Up to 2 million Americans are infected with the hepatitis B virus (HBV), and liver disease due to HBV infection accounts for up to 10 percent of liver transplants.
Several studies found that Asians who underwent transplantation for HBV infection fared worse than whites, but there is little information available on how African-Americans do after transplant for HBV, or on wait list outcomes for Asians or African-Americans, Dr. Natalie Bzowej of California Pacific Medical Center in San Francisco and her colleagues note.
To investigate, Bzowej and her team looked at 274 patients awaiting liver transplants for HBV infection at 15 different US centers, including 116 whites, 135 Asians, and 23 African-Americans. All had gone on the United Network of Organ Sharing wait list between 1996 and 2005.
The researchers found no racial disparities in the probability that a patient would receive a transplant, or survive on the wait list.

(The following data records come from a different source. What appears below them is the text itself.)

-- ==== Sys2Proof/Tests/Slice0.lean ====
section
/-! SUPPORT. The model's own tests: words written out from the encoding of R50 and R52, the bank-range check on ill-formed
commands, one or two single steps for each command with the results of spec/95_test_vectors.md, and for every statement of
Certificates/Slice0/Obligations.lean with hypotheses a state and operands that meet them. -/

namespace Sys2Proof.Tests

open Sys2Proof Sys2Proof.Machine

/-! Small engines. -/

/-- A bank from its capacity and the values of its words. -/
def bankOf (W cap : Nat) (ws : List Nat) : Bank W := { cap := BitVec.ofNat 32 cap, words := ws.map (BitVec.ofNat W) }

/-- T8 with the given banks 0 and 1, the others unconstructed. -/
def t8 (b0 b1 : Bank 8) : State :=
  { inst := instT8, mem := [b0, b1, Bank.unconstructed 8, Bank.unconstructed 8], ports := Ports.reset }

/-- T32 with the given banks 0 and 1. -/
def t32 (b0 b1 : Bank 32) : State :=
  { inst := instT32, mem := [b0, b1, Bank.unconstructed 32, Bank.unconstructed 32], ports := Ports.reset }

/-- T64 with the given bank 0. -/
def t64 (b0 : Bank 64) : State := { inst := instT64, mem := [b0, Bank.unconstructed 64], ports := Ports.reset }

/-- The store most vectors start from: 10 bits in two words of 8, with padding bits set. -/
def ten : State := t8 (bankOf 8 10 [0x7F, 0xBF]) (bankOf 8 12 [0xFF, 0xF0])

/-! Decoding: words written out from the fields of R50, and from 95_test_vectors.md 2.1. -/

theorem test_decode_init :
    decodeTableWord 64 0b0000000100110000000000000000000000000000000000000000000010000000 = some (.init 3 128) := by decide
theorem test_decode_get :
    decodeTableWord 64 0b0000001000010000000000000000000000000000000000000000000000001001 = some (.get 1 9) := by decide
theorem test_decode_set :
    decodeTableWord 64 0b0000001100100000000000000000000100000000000000000000000000100111 = some (.set 2 39 true) := by
  decide
theorem test_decode_and :
    decodeTableWord 64 0b0000010000000001000000000000000000000000000000000000000000000000 = some (.and 0 1) := by decide
theorem test_decode_or : decodeTableWord 64 0x0502000000000000 = some (.or 0 2) := by decide
theorem test_decode_xor : decodeTableWord 64 0x0630000000000000 = some (.xor 3 0) := by decide
theorem test_decode_not :
    decodeTableWord 64 0b0000011100110000000000000000000000000000000000000000000000000000 = some (.not 3) := by decide
theorem test_decode_lshift :
    decodeTableWord 64 0b0000100000000000000000000000000011111111111111111111111111111111 =
      some (.lshift 0 4294967295) := by decide
theorem test_decode_rshift : decodeTableWord 64 0x0900000000000021 = some (.rshift 0 33) := by decide
theorem test_decode_copy :
    decodeTableWord 64 0b0000101000100000000000000000000000000000000000000000000000000000 = some (.copy 2 0) := by decide
theorem test_decode_fill :
    decodeTableWord 64 0b0000101100010000000000000000000100000000000000000000000000000000 = some (.fill 1 true) := by
  decide
theorem test_decode_bytes :
    decodeTableWord 64 0b0000110000110000000000000000000000000000000000000000000000000000 = some (.bytes 3) := by decide
theorem test_decode_iter :
    decodeTableWord 64 0b0000110100010000000000000000000000000000000000000000000000000000 = some (.iter 1) := by decide

/-- The illegal words of 2.1 that are so for any NBANKS. -/
theorem test_decode_refuses :
    ∀ w ∈ [0x0000000000000000, 0x0E00000000000000, 0xFF00000000000000, 0x0201000000000000, 0x0200000100000000,
      0x0200000200000009, 0x0300000300000000, 0x0300800000000009, 0x0700000000000001, 0x0400000000000001,
      0x0400000100000000, 0x0B00000000000001, 0x0C01000000000000, 0x0D00000100000000, 0x010000010000000A],
      decodeTableWord 64 w = none := by decide

theorem test_encode_set : encode (.set 0 9 true) = 0x0300000100000009 := by decide
theorem test_assemble_text : assembleText "SET b2, 39, 1 ; a comment" = some 0x0320000100000027 := by decide
theorem test_assemble_hex : assembleText "LSHIFT b0, 0xFFFFFFFF" = some 0x08000000FFFFFFFF := by decide
theorem test_assemble_refuses_bank : assembleText "NOT b16" = none := by decide
theorem test_assemble_refuses_bit : assembleText "FILL b1, 2" = none := by decide
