-- ==== Sys2Proof/Syntax.lean ====
section
/-! DEFINITION. The operations of the block: one constructor per row of spec/opcode_table.json, nine
block operations (30_encoding.md R96) and four host commands (R102). -/

namespace Sys2Proof

/-- The instructions: what one step of the block or one command of the host does. -/
inductive Instr where
  /-- EHALT: end of an encode run (R182). -/
  | ehalt
  /-- ENC1: 1-byte final group (R123). -/
  | enc1
  /-- ENC2: 2-byte final group (R122). -/
  | enc2
  /-- ENC3: full 3-byte group (R121). -/
  | enc3
  /-- DHALT: end of a decode run (R182). -/
  | dhalt
  /-- DEC1: 1-character trailing remainder, dropped (R144). -/
  | dec1
  /-- DEC2: 2-character trailing group (R143). -/
  | dec2
  /-- DEC3: 3-character trailing group (R142). -/
  | dec3
  /-- DEC4: full 4-character group (R141). -/
  | dec4
  /-- RREG n: return host register n (R172). -/
  | rreg (n : Nat)
  /-- WREG n, val: write host register n (R173). -/
  | wreg (n : Nat) (val : Nat)
  /-- RBUF sel, idx: return one cell of a buffer (R174). -/
  | rbuf (sel : BufSel) (idx : Nat)
  /-- WBUF idx, val: write one cell of IBUF (R175). -/
  | wbuf (idx : Nat) (val : Byte)
deriving DecidableEq, Repr

end Sys2Proof
end

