-- ==== Sys2Proof/Machine/Flags.lean ====
section
/-! DEFINITION. The block has no flags (10_state.md R39). What it reports are the register codes of
STATUS, MODE, CAUSE and CONFIG (R21, R23, R26, R28). -/

namespace Sys2Proof.Machine

/-- The bit of MODE (R21). -/
def Mode.bit : Mode → BitVec 1
  | .enc => 0#1
  | .dec => 1#1

/-- The mode a written value selects: bit 0, the upper bits ignored (R26, R173). -/
def Mode.ofValue (v : Nat) : Mode := if v % 2 = 1 then .dec else .enc

/-- The 2-bit code of STATUS (R23). -/
def Status.code : Status → BitVec 2
  | .idle  => 0#2
  | .busy  => 1#2
  | .done  => 2#2
  | .error => 3#2

/-- CAUSE: 1 (`InvalidCharacter`) when STATUS = ERROR, 0 otherwise (R28). -/
def State.cause (s : State) : BitVec 2 :=
  match s.status with
  | .error => 1#2
  | .idle  => 0#2
  | .busy  => 0#2
  | .done  => 0#2

/-- The strap bit of PAD_MODE (R27). -/
def padModeBit : PadMode → BitVec 1
  | .passthrough => 0#1
  | .truncate    => 1#1

/-- The strap bit of INVALID_POLICY (R27). -/
def invalidPolicyBit : InvalidPolicy → BitVec 1
  | .permissive => 0#1
  | .strict     => 1#1

/-- CONFIG: [0] PAD_MODE, [1] INVALID_POLICY, [7:2] REV_DEFAULT (R26). -/
def configBits (p : Params) : BitVec 8 :=
  p.revDefault ++ invalidPolicyBit p.invalidPolicy ++ padModeBit p.padMode

end Sys2Proof.Machine
end

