-- ==== Sys2Proof/Laws/State.lean ====
section
/-! SUPPORT. Each register update, field by field: later proofs unfold no record update. -/

namespace Sys2Proof.Machine

/-! ### State.advance -/

@[simp] theorem State.advance_params (s : State) (cnt : Nat) (out : List Byte) : (s.advance cnt out).params = s.params := rfl
@[simp] theorem State.advance_mode (s : State) (cnt : Nat) (out : List Byte) : (s.advance cnt out).mode = s.mode := rfl
@[simp] theorem State.advance_ilen (s : State) (cnt : Nat) (out : List Byte) : (s.advance cnt out).ilen = s.ilen := rfl
@[simp] theorem State.advance_status (s : State) (cnt : Nat) (out : List Byte) : (s.advance cnt out).status = s.status := rfl
@[simp] theorem State.advance_rp (s : State) (cnt : Nat) (out : List Byte) : (s.advance cnt out).rp = s.rp + cnt := rfl
@[simp] theorem State.advance_wp (s : State) (cnt : Nat) (out : List Byte) : (s.advance cnt out).wp = s.wp + out.length := rfl
@[simp] theorem State.advance_errIdx (s : State) (cnt : Nat) (out : List Byte) : (s.advance cnt out).errIdx = s.errIdx := rfl
@[simp] theorem State.advance_ibuf (s : State) (cnt : Nat) (out : List Byte) : (s.advance cnt out).ibuf = s.ibuf := rfl
@[simp] theorem State.advance_obuf (s : State) (cnt : Nat) (out : List Byte) : (s.advance cnt out).obuf = s.obuf.writeCells s.wp out := rfl
@[simp] theorem State.advance_hostMoves (s : State) (cnt : Nat) (out : List Byte) : (s.advance cnt out).hostMoves = s.hostMoves := rfl
@[simp] theorem State.advance_reply (s : State) (cnt : Nat) (out : List Byte) : (s.advance cnt out).reply = s.reply := rfl
@[simp] theorem State.advance_refused (s : State) (cnt : Nat) (out : List Byte) : (s.advance cnt out).refused = s.refused := rfl
@[simp] theorem State.advance_draws (s : State) (cnt : Nat) (out : List Byte) : (s.advance cnt out).draws = s.draws := rfl

/-! ### State.raiseInvalidCharacter -/

@[simp] theorem State.raiseInvalidCharacter_params (s : State) (idx : Nat) : (s.raiseInvalidCharacter idx).params = s.params := rfl
@[simp] theorem State.raiseInvalidCharacter_mode (s : State) (idx : Nat) : (s.raiseInvalidCharacter idx).mode = s.mode := rfl
@[simp] theorem State.raiseInvalidCharacter_ilen (s : State) (idx : Nat) : (s.raiseInvalidCharacter idx).ilen = s.ilen := rfl
@[simp] theorem State.raiseInvalidCharacter_status (s : State) (idx : Nat) : (s.raiseInvalidCharacter idx).status = .error := rfl
@[simp] theorem State.raiseInvalidCharacter_rp (s : State) (idx : Nat) : (s.raiseInvalidCharacter idx).rp = s.rp := rfl
@[simp] theorem State.raiseInvalidCharacter_wp (s : State) (idx : Nat) : (s.raiseInvalidCharacter idx).wp = s.wp := rfl
@[simp] theorem State.raiseInvalidCharacter_errIdx (s : State) (idx : Nat) : (s.raiseInvalidCharacter idx).errIdx = idx := rfl
@[simp] theorem State.raiseInvalidCharacter_ibuf (s : State) (idx : Nat) : (s.raiseInvalidCharacter idx).ibuf = s.ibuf := rfl
@[simp] theorem State.raiseInvalidCharacter_obuf (s : State) (idx : Nat) : (s.raiseInvalidCharacter idx).obuf = s.obuf := rfl
@[simp] theorem State.raiseInvalidCharacter_hostMoves (s : State) (idx : Nat) : (s.raiseInvalidCharacter idx).hostMoves = s.hostMoves := rfl
@[simp] theorem State.raiseInvalidCharacter_reply (s : State) (idx : Nat) : (s.raiseInvalidCharacter idx).reply = s.reply := rfl
@[simp] theorem State.raiseInvalidCharacter_refused (s : State) (idx : Nat) : (s.raiseInvalidCharacter idx).refused = s.refused := rfl
@[simp] theorem State.raiseInvalidCharacter_draws (s : State) (idx : Nat) : (s.raiseInvalidCharacter idx).draws = s.draws := rfl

Five years after the transplant, 94 percent of African-Americans were alive, compared to 85 percent of Asian Americans and 89 percent of whites, they report in the journal Liver Transplantation.
The only factor associated with survival after transplant was whether or not a patient had recurrence of liver cancer, and recurrence of the disease was the same in the three racial groups.
But within four years of undergoing transplant, 19 percent of white patients had a recurrence of HBV, compared to 7 percent of Asians and 6 percent of blacks. Whether or not a patient's HBV returned after transplant didn't influence their survival after the procedure.
In an editorial accompanying the study, Dr. Charles D. Howell of the University of Maryland School of Medicine in Baltimore points out that a study looking at liver transplantation for HBV between 1997 and 2001 found that while whites and Asians had similar survival rates, survival was less likely for African Americans.
The current study, he argues, included too few African-Americans for "dependable conclusions" to be drawn about whether African-Americans fare worse -- or the same --after liver transplant for HBV compared to other ethnic groups.